/-! ## append -/

@[simp] theorem State.append_dies (s : State) (c : Nat) (e : Eng) (x : Cmd) : (s.append c e x).dies = s.dies := rfl
@[simp] theorem State.append_iod (s : State) (c : Nat) (e : Eng) (x : Cmd) : (s.append c e x).iod = s.iod := rfl
@[simp] theorem State.append_dram (s : State) (c : Nat) (e : Eng) (x : Cmd) : (s.append c e x).dram = s.dram := rfl
@[simp] theorem State.append_lineKey (s : State) (c : Nat) (e : Eng) (x : Cmd) : (s.append c e x).lineKey = s.lineKey := rfl
@[simp] theorem State.append_poisoned (s : State) (c : Nat) (e : Eng) (x : Cmd) : (s.append c e x).poisoned = s.poisoned := rfl
@[simp] theorem State.append_gmeta (s : State) (c : Nat) (e : Eng) (x : Cmd) : (s.append c e x).gmeta = s.gmeta := rfl
@[simp] theorem State.append_jobs (s : State) (c : Nat) (e : Eng) (x : Cmd) : (s.append c e x).jobs = s.jobs := rfl
@[simp] theorem State.append_nodes (s : State) (c : Nat) (e : Eng) (x : Cmd) : (s.append c e x).nodes = s.nodes := rfl
@[simp] theorem State.append_nodeNext (s : State) (c : Nat) (e : Eng) (x : Cmd) : (s.append c e x).nodeNext = s.nodeNext := rfl
@[simp] theorem State.append_orderNext (s : State) (c : Nat) (e : Eng) (x : Cmd) : (s.append c e x).orderNext = s.orderNext := rfl
@[simp] theorem State.append_endedNodes (s : State) (c : Nat) (e : Eng) (x : Cmd) : (s.append c e x).endedNodes = s.endedNodes := rfl
@[simp] theorem State.append_graphs (s : State) (c : Nat) (e : Eng) (x : Cmd) : (s.append c e x).graphs = s.graphs := rfl
@[simp] theorem State.append_phases (s : State) (c : Nat) (e : Eng) (x : Cmd) : (s.append c e x).phases = s.phases := rfl
@[simp] theorem State.append_cancelledGraphs (s : State) (c : Nat) (e : Eng) (x : Cmd) : (s.append c e x).cancelledGraphs = s.cancelledGraphs := rfl
@[simp] theorem State.append_cancelledPhases (s : State) (c : Nat) (e : Eng) (x : Cmd) : (s.append c e x).cancelledPhases = s.cancelledPhases := rfl
@[simp] theorem State.append_seqs (s : State) (c : Nat) (e : Eng) (x : Cmd) : (s.append c e x).seqs = s.seqs := rfl
@[simp] theorem State.append_scTicket (s : State) (c : Nat) (e : Eng) (x : Cmd) : (s.append c e x).scTicket = s.scTicket := rfl
@[simp] theorem State.append_scSet (s : State) (c : Nat) (e : Eng) (x : Cmd) : (s.append c e x).scSet = s.scSet := rfl
@[simp] theorem State.append_widNext (s : State) (c : Nat) (e : Eng) (x : Cmd) : (s.append c e x).widNext = s.widNext := rfl
@[simp] theorem State.append_iss (s : State) (c : Nat) (e : Eng) (x : Cmd) : (s.append c e x).iss = s.iss := rfl
@[simp] theorem State.append_agenda (s : State) (c : Nat) (e : Eng) (x : Cmd) : (s.append c e x).agenda = s.agenda := rfl
@[simp] theorem State.append_tick (s : State) (c : Nat) (e : Eng) (x : Cmd) : (s.append c e x).tick = s.tick := rfl
@[simp] theorem State.append_powered (s : State) (c : Nat) (e : Eng) (x : Cmd) : (s.append c e x).powered = s.powered := rfl

/-! ## modDie -/

@[simp] theorem State.modDie_cores (s : State) (d : Fin 4) (f : Die → Die) : (s.modDie d f).cores = s.cores := rfl
@[simp] theorem State.modDie_iod (s : State) (d : Fin 4) (f : Die → Die) : (s.modDie d f).iod = s.iod := rfl
@[simp] theorem State.modDie_dram (s : State) (d : Fin 4) (f : Die → Die) : (s.modDie d f).dram = s.dram := rfl
@[simp] theorem State.modDie_lineKey (s : State) (d : Fin 4) (f : Die → Die) : (s.modDie d f).lineKey = s.lineKey := rfl
@[simp] theorem State.modDie_poisoned (s : State) (d : Fin 4) (f : Die → Die) : (s.modDie d f).poisoned = s.poisoned := rfl
@[simp] theorem State.modDie_gmeta (s : State) (d : Fin 4) (f : Die → Die) : (s.modDie d f).gmeta = s.gmeta := rfl
@[simp] theorem State.modDie_jobs (s : State) (d : Fin 4) (f : Die → Die) : (s.modDie d f).jobs = s.jobs := rfl
@[simp] theorem State.modDie_nodes (s : State) (d : Fin 4) (f : Die → Die) : (s.modDie d f).nodes = s.nodes := rfl
@[simp] theorem State.modDie_nodeNext (s : State) (d : Fin 4) (f : Die → Die) : (s.modDie d f).nodeNext = s.nodeNext := rfl
@[simp] theorem State.modDie_orderNext (s : State) (d : Fin 4) (f : Die → Die) : (s.modDie d f).orderNext = s.orderNext := rfl
@[simp] theorem State.modDie_endedNodes (s : State) (d : Fin 4) (f : Die → Die) : (s.modDie d f).endedNodes = s.endedNodes := rfl
@[simp] theorem State.modDie_graphs (s : State) (d : Fin 4) (f : Die → Die) : (s.modDie d f).graphs = s.graphs := rfl
@[simp] theorem State.modDie_phases (s : State) (d : Fin 4) (f : Die → Die) : (s.modDie d f).phases = s.phases := rfl
@[simp] theorem State.modDie_cancelledGraphs (s : State) (d : Fin 4) (f : Die → Die) : (s.modDie d f).cancelledGraphs = s.cancelledGraphs := rfl
@[simp] theorem State.modDie_cancelledPhases (s : State) (d : Fin 4) (f : Die → Die) : (s.modDie d f).cancelledPhases = s.cancelledPhases := rfl
@[simp] theorem State.modDie_seqs (s : State) (d : Fin 4) (f : Die → Die) : (s.modDie d f).seqs = s.seqs := rfl
@[simp] theorem State.modDie_scTicket (s : State) (d : Fin 4) (f : Die → Die) : (s.modDie d f).scTicket = s.scTicket := rfl
@[simp] theorem State.modDie_scSet (s : State) (d : Fin 4) (f : Die → Die) : (s.modDie d f).scSet = s.scSet := rfl
@[simp] theorem State.modDie_widNext (s : State) (d : Fin 4) (f : Die → Die) : (s.modDie d f).widNext = s.widNext := rfl
@[simp] theorem State.modDie_iss (s : State) (d : Fin 4) (f : Die → Die) : (s.modDie d f).iss = s.iss := rfl
@[simp] theorem State.modDie_agenda (s : State) (d : Fin 4) (f : Die → Die) : (s.modDie d f).agenda = s.agenda := rfl
@[simp] theorem State.modDie_tick (s : State) (d : Fin 4) (f : Die → Die) : (s.modDie d f).tick = s.tick := rfl
@[simp] theorem State.modDie_powered (s : State) (d : Fin 4) (f : Die → Die) : (s.modDie d f).powered = s.powered := rfl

....

What to do: Reproduce the listing above line for line, exactly.

Exercise answer:
/-! ## append -/

@[simp] theorem State.append_dies (s : State) (c : Nat) (e : Eng) (x : Cmd) : (s.append c e x).dies = s.dies := rfl
@[simp] theorem State.append_iod (s : State) (c : Nat) (e : Eng) (x : Cmd) : (s.append c e x).iod = s.iod := rfl
@[simp] theorem State.append_dram (s : State) (c : Nat) (e : Eng) (x : Cmd) : (s.append c e x).dram = s.dram := rfl
@[simp] theorem State.append_lineKey (s : State) (c : Nat) (e : Eng) (x : Cmd) : (s.append c e x).lineKey = s.lineKey := rfl
@[simp] theorem State.append_poisoned (s : State) (c : Nat) (e : Eng) (x : Cmd) : (s.append c e x).poisoned = s.poisoned := rfl
@[simp] theorem State.append_gmeta (s : State) (c : Nat) (e : Eng) (x : Cmd) : (s.append c e x).gmeta = s.gmeta := rfl
@[simp] theorem State.append_jobs (s : State) (c : Nat) (e : Eng) (x : Cmd) : (s.append c e x).jobs = s.jobs := rfl
@[simp] theorem State.append_nodes (s : State) (c : Nat) (e : Eng) (x : Cmd) : (s.append c e x).nodes = s.nodes := rfl
@[simp] theorem State.append_nodeNext (s : State) (c : Nat) (e : Eng) (x : Cmd) : (s.append c e x).nodeNext = s.nodeNext := rfl
@[simp] theorem State.append_orderNext (s : State) (c : Nat) (e : Eng) (x : Cmd) : (s.append c e x).orderNext = s.orderNext := rfl
@[simp] theorem State.append_endedNodes (s : State) (c : Nat) (e : Eng) (x : Cmd) : (s.append c e x).endedNodes = s.endedNodes := rfl
@[simp] theorem State.append_graphs (s : State) (c : Nat) (e : Eng) (x : Cmd) : (s.append c e x).graphs = s.graphs := rfl
@[simp] theorem State.append_phases (s : State) (c : Nat) (e : Eng) (x : Cmd) : (s.append c e x).phases = s.phases := rfl
@[simp] theorem State.append_cancelledGraphs (s : State) (c : Nat) (e : Eng) (x : Cmd) : (s.append c e x).cancelledGraphs = s.cancelledGraphs := rfl
@[simp] theorem State.append_cancelledPhases (s : State) (c : Nat) (e : Eng) (x : Cmd) : (s.append c e x).cancelledPhases = s.cancelledPhases := rfl
@[simp] theorem State.append_seqs (s : State) (c : Nat) (e : Eng) (x : Cmd) : (s.append c e x).seqs = s.seqs := rfl
@[simp] theorem State.append_scTicket (s : State) (c : Nat) (e : Eng) (x : Cmd) : (s.append c e x).scTicket = s.scTicket := rfl
@[simp] theorem State.append_scSet (s : State) (c : Nat) (e : Eng) (x : Cmd) : (s.append c e x).scSet = s.scSet := rfl
@[simp] theorem State.append_widNext (s : State) (c : Nat) (e : Eng) (x : Cmd) : (s.append c e x).widNext = s.widNext := rfl
@[simp] theorem State.append_iss (s : State) (c : Nat) (e : Eng) (x : Cmd) : (s.append c e x).iss = s.iss := rfl
@[simp] theorem State.append_agenda (s : State) (c : Nat) (e : Eng) (x : Cmd) : (s.append c e x).agenda = s.agenda := rfl
@[simp] theorem State.append_tick (s : State) (c : Nat) (e : Eng) (x : Cmd) : (s.append c e x).tick = s.tick := rfl
@[simp] theorem State.append_powered (s : State) (c : Nat) (e : Eng) (x : Cmd) : (s.append c e x).powered = s.powered := rfl

/-! ## modDie -/

@[simp] theorem State.modDie_cores (s : State) (d : Fin 4) (f : Die → Die) : (s.modDie d f).cores = s.cores := rfl
@[simp] theorem State.modDie_iod (s : State) (d : Fin 4) (f : Die → Die) : (s.modDie d f).iod = s.iod := rfl
@[simp] theorem State.modDie_dram (s : State) (d : Fin 4) (f : Die → Die) : (s.modDie d f).dram = s.dram := rfl
@[simp] theorem State.modDie_lineKey (s : State) (d : Fin 4) (f : Die → Die) : (s.modDie d f).lineKey = s.lineKey := rfl
@[simp] theorem State.modDie_poisoned (s : State) (d : Fin 4) (f : Die → Die) : (s.modDie d f).poisoned = s.poisoned := rfl
@[simp] theorem State.modDie_gmeta (s : State) (d : Fin 4) (f : Die → Die) : (s.modDie d f).gmeta = s.gmeta := rfl
@[simp] theorem State.modDie_jobs (s : State) (d : Fin 4) (f : Die → Die) : (s.modDie d f).jobs = s.jobs := rfl
@[simp] theorem State.modDie_nodes (s : State) (d : Fin 4) (f : Die → Die) : (s.modDie d f).nodes = s.nodes := rfl
@[simp] theorem State.modDie_nodeNext (s : State) (d : Fin 4) (f : Die → Die) : (s.modDie d f).nodeNext = s.nodeNext := rfl
@[simp] theorem State.modDie_orderNext (s : State) (d : Fin 4) (f : Die → Die) : (s.modDie d f).orderNext = s.orderNext := rfl
@[simp] theorem State.modDie_endedNodes (s : State) (d : Fin 4) (f : Die → Die) : (s.modDie d f).endedNodes = s.endedNodes := rfl
@[simp] theorem State.modDie_graphs (s : State) (d : Fin 4) (f : Die → Die) : (s.modDie d f).graphs = s.graphs := rfl
@[simp] theorem State.modDie_phases (s : State) (d : Fin 4) (f : Die → Die) : (s.modDie d f).phases = s.phases := rfl
@[simp] theorem State.modDie_cancelledGraphs (s : State) (d : Fin 4) (f : Die → Die) : (s.modDie d f).cancelledGraphs = s.cancelledGraphs := rfl
@[simp] theorem State.modDie_cancelledPhases (s : State) (d : Fin 4) (f : Die → Die) : (s.modDie d f).cancelledPhases = s.cancelledPhases := rfl
@[simp] theorem State.modDie_seqs (s : State) (d : Fin 4) (f : Die → Die) : (s.modDie d f).seqs = s.seqs := rfl
@[simp] theorem State.modDie_scTicket (s : State) (d : Fin 4) (f : Die → Die) : (s.modDie d f).scTicket = s.scTicket := rfl
@[simp] theorem State.modDie_scSet (s : State) (d : Fin 4) (f : Die → Die) : (s.modDie d f).scSet = s.scSet := rfl
@[simp] theorem State.modDie_widNext (s : State) (d : Fin 4) (f : Die → Die) : (s.modDie d f).widNext = s.widNext := rfl
@[simp] theorem State.modDie_iss (s : State) (d : Fin 4) (f : Die → Die) : (s.modDie d f).iss = s.iss := rfl
@[simp] theorem State.modDie_agenda (s : State) (d : Fin 4) (f : Die → Die) : (s.modDie d f).agenda = s.agenda := rfl
@[simp] theorem State.modDie_tick (s : State) (d : Fin 4) (f : Die → Die) : (s.modDie d f).tick = s.tick := rfl
@[simp] theorem State.modDie_powered (s : State) (d : Fin 4) (f : Die → Die) : (s.modDie d f).powered = s.powered := rfl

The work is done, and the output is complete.